O pai de Lourdes, conhecido como boticário, como referido, além da tarefa de aplicar injeção, tratava os casos em que as pessoas tinham fraturas, fazendo talas para imobilizar os membros afetados, habilidade também aprendida com o avô da entrevistada:
Olha, eu nunca vi um caso errado, que deu errado. Todos, eu num sei se por sorte dele, ou das pessoas, né? Todos até munheca quebrada, que eles falam que é muito difícil, né? Essa parte da mão, todas deram certo, que hoje costuma você ir ao médico, né? (...) E num tirava radiografia não. Era colocar no lugar, às vezes arrumava outra pessoa pra ajudar a colocar no lugar, era pelo tato mesmo. (Entrevista, Lourdes, 2013).
Nesse relato, é interessante observar que Lourdes aponta que, mesmo que o pai não contasse com recursos próprios da medicina erudita, os procedimentos realizados por ele “davam certo”, ou seja, havia êxito na sua ação. Essa observação denota o conflito que se estabelecia entre a prática do boticário e a dos médicos.
Em relação aos emplastos, o pai de Lourdes, que prescrevia chás e garrafadas somente para pessoas da família, fazia e aplicava nas pessoas da comunidade. Maria relata situações em que o emplasto era utilizado, como na ocasião em que um vizinho se queimou quando trabalhava em um caminhão de gás e, com o uso do emplasto, teve a queimadura completamente curada, sem necessidade da cirurgia plástica prescrita pelo médico. Em outra situação, afirma que, quando seu marido queimou a perna com álcool, ia todos os dias ao posto médico para trocar o curativo e as intervenções eram sempre feitas no sentido de cortar a pele, o que, segundo ela, acabava por piorar cada vez mais o estado da queimadura. Ela, então, procurou sua comadre para aprender a receita de emplasto. O depoimento revela uma certa tensão entre o saber popular de cura - que poderia parecer “estranho” - e a necessidade concreta do doente.

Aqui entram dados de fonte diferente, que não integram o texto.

-- ==== Sys2Proof/Machine/Spool.lean ====
section
/-! DEFINITION. Machine/Spool.lean: a spool moves the bytes of a descriptor (R71, R291 to R296, R347). -/

namespace Sys2Proof.Machine

/-- Where a descriptor's bytes stopped: a fault with its address, or a wait for what has been set off. -/
inductive SpoolRun (α : Type) where
  | ok (a : α) (s : State)
  | fault (code addr : Nat) (s : State)
  | wait (s : State)

/-- Read the next `n` lines of a source from global address `ga` (R292), behind those that it holds. -/
def spoolRead (s : State) (k : Kernel) (lathe : Bool) (ga : Nat) (ext : Ext) (got : List LineData) (n : Nat) : List LineData × SpoolRun Unit :=
  match n with
  | 0 => (got, .ok () s)
  | m + 1 =>
    match kRead s k lathe ga (ext.at ga) with
    | .fault c s => (got, .fault c ga s)
    | .wait s => (got, .wait s)
    | .ok d s => spoolRead s k lathe (ga + 64) ext (got ++ [d]) m

/-- The source lines that destination line `pos.moved` needs are read (R291): a plain copy holds one, a transform the leading ones. -/
def spoolFill (s : State) (k : Kernel) (lathe : Bool) (d : Desc) (ext : Ext) (pos : SpoolPos) : SpoolPos × SpoolRun Unit :=
  let j := pos.moved
  let (a, n) := if d.plainCopy then (d.src + 64 * j, (if j < d.srcBytes / 64 ∧ d.op ≠ 2 then 1 else 0) - pos.src.length)
    else (d.src + 64 * pos.src.length, d.needs j - pos.src.length)
  match spoolRead s k lathe a ext pos.src n with
  | (got, r) => ({ pos with src := got }, r)

/-- The value of destination line `pos.moved`. -/
def spoolValue (d : Desc) (pos : SpoolPos) : LineData :=
  if d.op = 2 then 0 else if d.plainCopy then (pos.src.head?).getD 0 else d.line pos.src pos.moved

/-- The global addresses that a descriptor writes: DST, or DST[49:0] in the slice of every member of its group (R296, R543). -/
def spoolDests (s : State) (d : Desc) : List Nat :=
  if d.op ≠ 1 then [d.dst] else (groupTargets s d.mcast).map (fun t => t * 2 ^ 50 + d.dst % 2 ^ 50)

/-- Is controller `c` a peer of the box? -/
def boxPeer (s : State) (c : Nat) : Bool := decide (c / 16 = regFld s rAddrSelf 9 4) && c != ownCtrl s

/-- A line for a multicast group enters the switch core (R542 to R544): its targets are those of the group now. One cell goes to those of
the box and to the gateway; outputs to peers are held until the commit point (R30). The targets at this controller and behind the gateway
take it afterwards. A peer that no port reaches answers Err FLUSHED (R518, R520). -/
def castEnter (s : State) (k : Kernel) (d : Desc) (pos : SpoolPos) (v : LineData) : SpoolPos × SpoolRun Unit :=
  let off := d.dst % 2 ^ 50 + 64 * pos.moved
  let ga := fun (c : Nat) => c * 2 ^ 50 + off
  let ts := groupTargets s d.mcast
  if agentHeld s k.port then (pos, .wait s)
  else if ts = [] then ({ pos with moved := pos.moved + 1, src := if d.plainCopy then [] else pos.src }, .ok () (swEvent s 5 0))
  else
    let peers := ts.filter (boxPeer s)
    let mine := ts.filter (fun c => !boxPeer s c)
    let outs := mine.map (fun c => (if c = ownCtrl s then agentPort off else 40, c))
    let next := { pos with left := some mine }
    if off < 2 ^ 49 then
      match peers.find? (fun c => !k.outOk (ga c)) with
      | some c => (pos, .fault 6 (ga c) s)
      | none =>
        let s := forEach peers s (fun s c => match kWriteFar s k (ga c) v (some d.mcast) with
          | .ok _ s => s
          | _ => s)
        (next, .ok () (if outs = [] then s else sendMulticast s k d.mcast off outs [] (.kwrite k.win k.eng) v))
    else
      let s := sendMulticast s k d.mcast off outs (peers.filter (peerUp s)) (.kwrite k.win k.eng) v
      match peers.find? (fun c => !peerUp s c) with
      | some c => (next, .fault 17 (ga c) s)
      | none => (next, .ok () s)

/-- The targets at this controller and behind the gateway take a line of a multicast group, one after the other. -/
def castTake (s : State) (k : Kernel) (off : Nat) (v : LineData) (ts : List Nat) : List Nat × SpoolRun Unit :=
  match ts with
  | [] => ([], .ok () s)
  | c :: rest =>
    match kWrite ctlLine s (k.at noPort) (c * 2 ^ 50 + off) v with
    | .fault e s => (ts, .fault e (c * 2 ^ 50 + off) s)
    | .wait s => (ts, .wait s)
    | .ok _ s => castTake s k off v rest

/-- Write destination line `pos.moved`, to DST or to the members of the group (R293, R296). -/
def spoolWrite (s : State) (k : Kernel) (d : Desc) (pos : SpoolPos) : SpoolPos × SpoolRun Unit :=
  let v := spoolValue d pos
  let next : SpoolPos := { moved := pos.moved + 1, src := if d.plainCopy then [] else pos.src, left := none }
  if d.op ≠ 1 then
    let da := d.dst + 64 * pos.moved
    match kWrite ctlLine s k da v with
    | .fault c s => (pos, .fault c da s)
    | .wait s => (pos, .wait s)
    | .ok _ s => (next, .ok () s)
  else
    match (match pos.left with
      | none => castEnter s k d pos v
      | some _ => (pos, .ok () s)) with
    | (pos, .ok _ s) =>
      (match pos.left with
       | none => (pos, .ok () s)
       | some ts =>
         match castTake s k (d.dst % 2 ^ 50 + 64 * pos.moved) v ts with
         | (_, .ok _ s) => (next, .ok () s)
         | (ts, r) => ({ pos with left := some ts }, r))
    | r => r

/-- Move up to `n` destination lines of a descriptor (R291): each is written once the source lines that it is made of are there. -/
def spoolMove (s : State) (k : Kernel) (lathe : Bool) (d : Desc) (ext : Ext) (pos : SpoolPos) (n : Nat) : SpoolPos × SpoolRun Unit :=
  match n with
  | 0 => (pos, .ok () s)
  | m + 1 =>
    match (if pos.left.isSome then (pos, .ok () s) else spoolFill s k lathe d ext pos) with
    | (pos, .ok _ s) =>
      (match spoolWrite s k d pos with
       | (pos, .ok _ s) => spoolMove s k lathe d ext pos m
       | r => r)
    | r => r

/-- The destination lines of a descriptor that are not written yet. -/
def SpoolPos.due (p : SpoolPos) (d : Desc) : Nat := d.lines - p.moved

/-- The bytes of the home or draft range of this controller that a transfer moves on the stream links, with the offset of the
first (R262): the other end is a Chuck of this controller. -/
def streamPart (s : State) (a b n : Nat) : Option (Nat × Nat) :=
  match route s a, route s b with
  | .own x, .own y =>
    (match target x, target y with
     | .home, .chuck _ _ => some (x, n)
     | .draft _ _, .chuck _ _ => some (x, n)
     | _, _ => none)
  | _, _ => none

/-- Count a transfer: the spool's bytes by where they went, and the stream links' bytes by home agent (R705). -/
def spoolCount (s : State) (lathe : Option Nat) (k : Kernel) (d : Desc) : State :=
  let gas := spoolDests s d
  let s := match lathe with
    | none => s
    | some l => forEach gas s (fun s ga => match route s ga with
      | .own off => (match target off with
        | .chuck c _ => pmc s l (if c = l then 8 else 9) d.dstBytes (some k.dom)
        | _ => pmc s l 9 d.dstBytes (some k.dom))
      | _ => pmc s l 9 d.dstBytes (some k.dom))
  let parts := gas.filterMap (fun ga => streamPart s ga d.src d.dstBytes) ++
    (if d.op = 2 then [] else gas.filterMap (fun ga => streamPart s d.src ga d.srcBytes))
  forEach parts s (fun s p =>
    forEach (List.range (p.2 / 4096)) s (fun s i => pmc s (176 + homeOf (p.1 + 4096 * i)) 8 4096 (some k.dom)))

/-- A descriptor completes: it is counted, and it names its source no more (R62). -/
def spoolDone (s : State) (lathe : Option Nat) (k : Kernel) (d : Desc) : State :=
  let s := spoolCount s lathe k d
  if d.op = 2 then s else unnameUnits s k d.src d.srcBytes

/-- A home-side spool's descriptor faults (R294): the completion record's ENGINE has no number for a home-side spool, so that one
field is a free value. -/
def homeSpoolFault (s : State) (sp w code addr : Nat) : State :=
  let (n, s) := drawFree s
  kernelFaultAt s w ((Config.freeWord n).toNat % 2 ^ 16) 6 sp code addr []

/-- What home-side spool `sp` has in flight, in the order in which the schedule entries fired (R347). -/
def hspoolQueue (s : State) (sp : Nat) : List (Kernel × HSpool) :=
  (s.kernels.flatMap (fun kern => (kern.hspool.filter (fun h => h.spool == sp && kern.live)).map (fun h => (kern, h)))).foldl
    (fun l e => l.takeWhile (fun x => decide (x.2.seq ≤ e.2.seq)) ++ e :: l.dropWhile (fun x => decide (x.2.seq ≤ e.2.seq))) []

/-- The engine that moves a descriptor: at its switch port, or on the stream links between the homes and the Chucks of this controller
(R262, R297). -/
def spoolEngine (s : State) (k : Kernel) (d : Desc) : Kernel :=
  if d.op ≠ 1 ∧ ((streamPart s d.src d.dst 0).isSome ∨ (streamPart s d.dst d.src 0).isSome) then k.at noPort else k

/-- Have the descriptors before the first `j` of a list moved all their bytes (R291)? -/
def spoolTurn (l : List (List Word × SpoolPos)) (j : Nat) : Bool := (l.take j).all (fun e => e.2.due (Desc.ofWords e.1) == 0)

/-- Descriptor `j` of those in flight on the spool of Lathe `l` moves up to `n` lines, as far as they can be had, once those before it
have moved theirs (R291), and stays in flight. Whether it has moved all comes back. -/
def moveEntry (s : State) (l j n : Nat) (ext : Ext) : Bool × State :=
  let es := (latheAt s l).spool
  match latheKernel s l, es[j]? with
  | some kern, some e =>
    let d := Desc.ofWords e.words
    let put := fun (s : State) (p : SpoolPos) => putLathe s l { latheAt s l with spool := (latheAt s l).spool.set j { e with pos := p } }
    if !spoolTurn (es.map (fun e => (e.words, e.pos))) j then (false, s)
    else (match spoolMove s (spoolEngine s kern d) true d ext e.pos (min n (e.pos.due d)) with
      | (_, .fault c a s) => (false, latheFaultAt s l c 1 e.pc a)
      | (p, .wait s) => (false, put s p)
      | (p, .ok _ s) => (p.due d == 0, put s p))
  | _, _ => (false, s)

/-- The same of descriptor `j` of home-side spool `sp`, at whose switch port its home sits; one that R294 refuses faults. -/
def moveHome (s : State) (sp j n : Nat) (ext : Ext) : Bool × State :=
  let q := hspoolQueue s sp
  match q[j]? with
  | none => (false, s)
  | some (kern, h) =>
    let d := Desc.ofWords h.desc
    let put := fun (s : State) (p : SpoolPos) => match kernelOf s kern.win with
      | some x => putKernel s { x with hspool := x.hspool.map (fun y => if y = h then { h with pos := p } else y) }
      | none => s
    if !spoolTurn (q.map (fun e => (e.2.desc, e.2.pos))) j then (false, s)
    else if !d.ok s then (false, homeSpoolFault s sp kern.win 7 h.entry)
    else (match spoolMove s (spoolEngine s (kern.at (18 + sp)) d) false d ext h.pos (min n (h.pos.due d)) with
      | (_, .fault c a s) => (false, homeSpoolFault s sp kern.win c a)
      | (p, .wait s) => (false, put s p)
      | (p, .ok _ s) => (p.due d == 0, put s p))

/-- The lines of the largest blank (R294). -/
def allLines : Nat := 16384

/-- SPOOL_DESC_DONE (R291): descriptor `k` of those in flight on a spool, the Lathes' 0 to 127 or a home-side spool 128 to 135,
moves the bytes it has not moved yet and completes, after those issued before it have moved theirs. `ext` brings the source lines that other controllers have answered. -/
def doSpoolDescDone (spool : Fin 136) (k : Fin 64) (ext : Ext) (s : State) : State :=
  whenRunning s fun s =>
    if spool.val < 128 then
      let l := spool.val
      let s := forEach (List.range k.val) s (fun s j => (moveEntry s l j allLines ext).2)
      match moveEntry s l k.val allLines ext with
      | (false, s) => s
      | (true, s) =>
        match latheKernel s l, (latheAt s l).spool[k.val]? with
        | some kern, some e =>
          spoolDone (putLathe s l { latheAt s l with spool := (latheAt s l).spool.eraseIdx k.val }) (some l) kern (Desc.ofWords e.words)
        | _, _ => s
    else
      let sp := spool.val - 128
      let s := forEach (List.range k.val) s (fun s j => (moveHome s sp j allLines ext).2)
      match moveHome s sp k.val allLines ext with
      | (false, s) => s
      | (true, s) =>
        match (hspoolQueue s sp)[k.val]? with
        | none => s
        | some (kern, h) =>
          let s := match kernelOf s kern.win with
            | some x => putKernel s { x with hspool := x.hspool.erase h }
            | none => s
          spoolDone s none kern (Desc.ofWords h.desc)

/-- One arithmetic cycle of the spool of Lathe `l` (R291): the first descriptor in issue order that has bytes left to write moves up to 512
of them; those behind it wait. -/
def spoolTick (s : State) (l : Nat) : State :=
  match (latheAt s l).spool.findIdx? (fun e => e.pos.due (Desc.ofWords e.words) != 0) with
  | some j => (moveEntry s l j 8 []).2
  | none => s

/-- The same of home-side spool `sp` (R347). -/
def homeSpoolTick (s : State) (sp : Nat) : State :=
  match (hspoolQueue s sp).findIdx? (fun e => e.2.pos.due (Desc.ofWords e.2.desc) != 0) with
  | some j => (moveHome s sp j 8 []).2
  | none => s

/-- ERR_FLUSHED_RECEIVED (R519, R520): the engine stops and its kernel aborts with ABORTED; ADDR holds the flushed address. A home-side
spool receives it for the descriptor that it moves. -/
def doErrFlushedReceived (engine : Flushed) (addr : BitVec 60) (s : State) : State :=
  whenRunning s fun s =>
    match engine with
    | .engine (.lathe n) => if latheBusy s n.val then latheFault s n.val 17 0 addr.toNat else s
    | .engine (.gctx n) => if regFld s (rGctx n.val 0) 2 0 = 0 then s else ctxFault s n.val 17 addr.toNat
    | .engine (.kite n) => if regFld s (rKite n.val 0) 2 0 = 0 then s else kiteFault s n.val 17 addr.toNat
    | .spool h =>
      match hspoolQueue s h.val with
      | e :: _ => homeSpoolFault s h.val e.1.win 17 addr.toNat
      | [] => s

-- EXEC
def execErrFlushedReceived (engine : Flushed) (addr : BitVec 60) (s : State) : Host.Outcome State Fault Refusal :=
  .next (doErrFlushedReceived engine addr s)
def execSpoolDescDone (spool : Fin 136) (k : Fin 64) (ext : List FarLine) (s : State) :
    Host.Outcome State Fault Refusal :=
  .next (doSpoolDescDone spool k ext s)

end Sys2Proof.Machine
end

Esses saberes eram passados de geração em geração, principalmente por meio da oralidade, de mãe para filhas, de vizinhas para vizinhas, de pais para filhas e filhos. Às vezes, eram aprendidos por meio da consulta a livros e impressos. Mesmo nesse último caso, os saberes escritos eram mediados pela interpretação dos conhecimentos tradicionais que já circulavam na comunidade. Como mostraram outros estudos, plantas e medicamentos podem ser efetivos não apenas em função de sua ação farmacológica, mas em função do significado cultural que lhes é atribuído (Hoeffel et al., 2011).
Considerações finais
As entrevistas realizadas para a pesquisa com as mulheres da comunidade e com as ex-professoras/alunas deram visibilidade a um conjunto de práticas pautadas nos saberes que eram repassados de geração para geração. Foi possível identificar que em Ibirité, em meados do século 20, a força dos saberes tradicionais relativos aos cuidados com a saúde estava pautada na crença que a comunidade tinha em relação a esses conhecimentos e em laços de solidariedade nos quais se apoiavam. Mesmo com a presença cada vez mais forte e institucionalizada de práticas de saúde e com todos os discursos e princípios rígidos para se impor como legítima, a prática médica baseada na ciência teve de conviver e negociar com os saberes tradicionais e produzir sua legitimidade junto à população, em um jogo de forças, ora compartilhando, ora disputando espaços.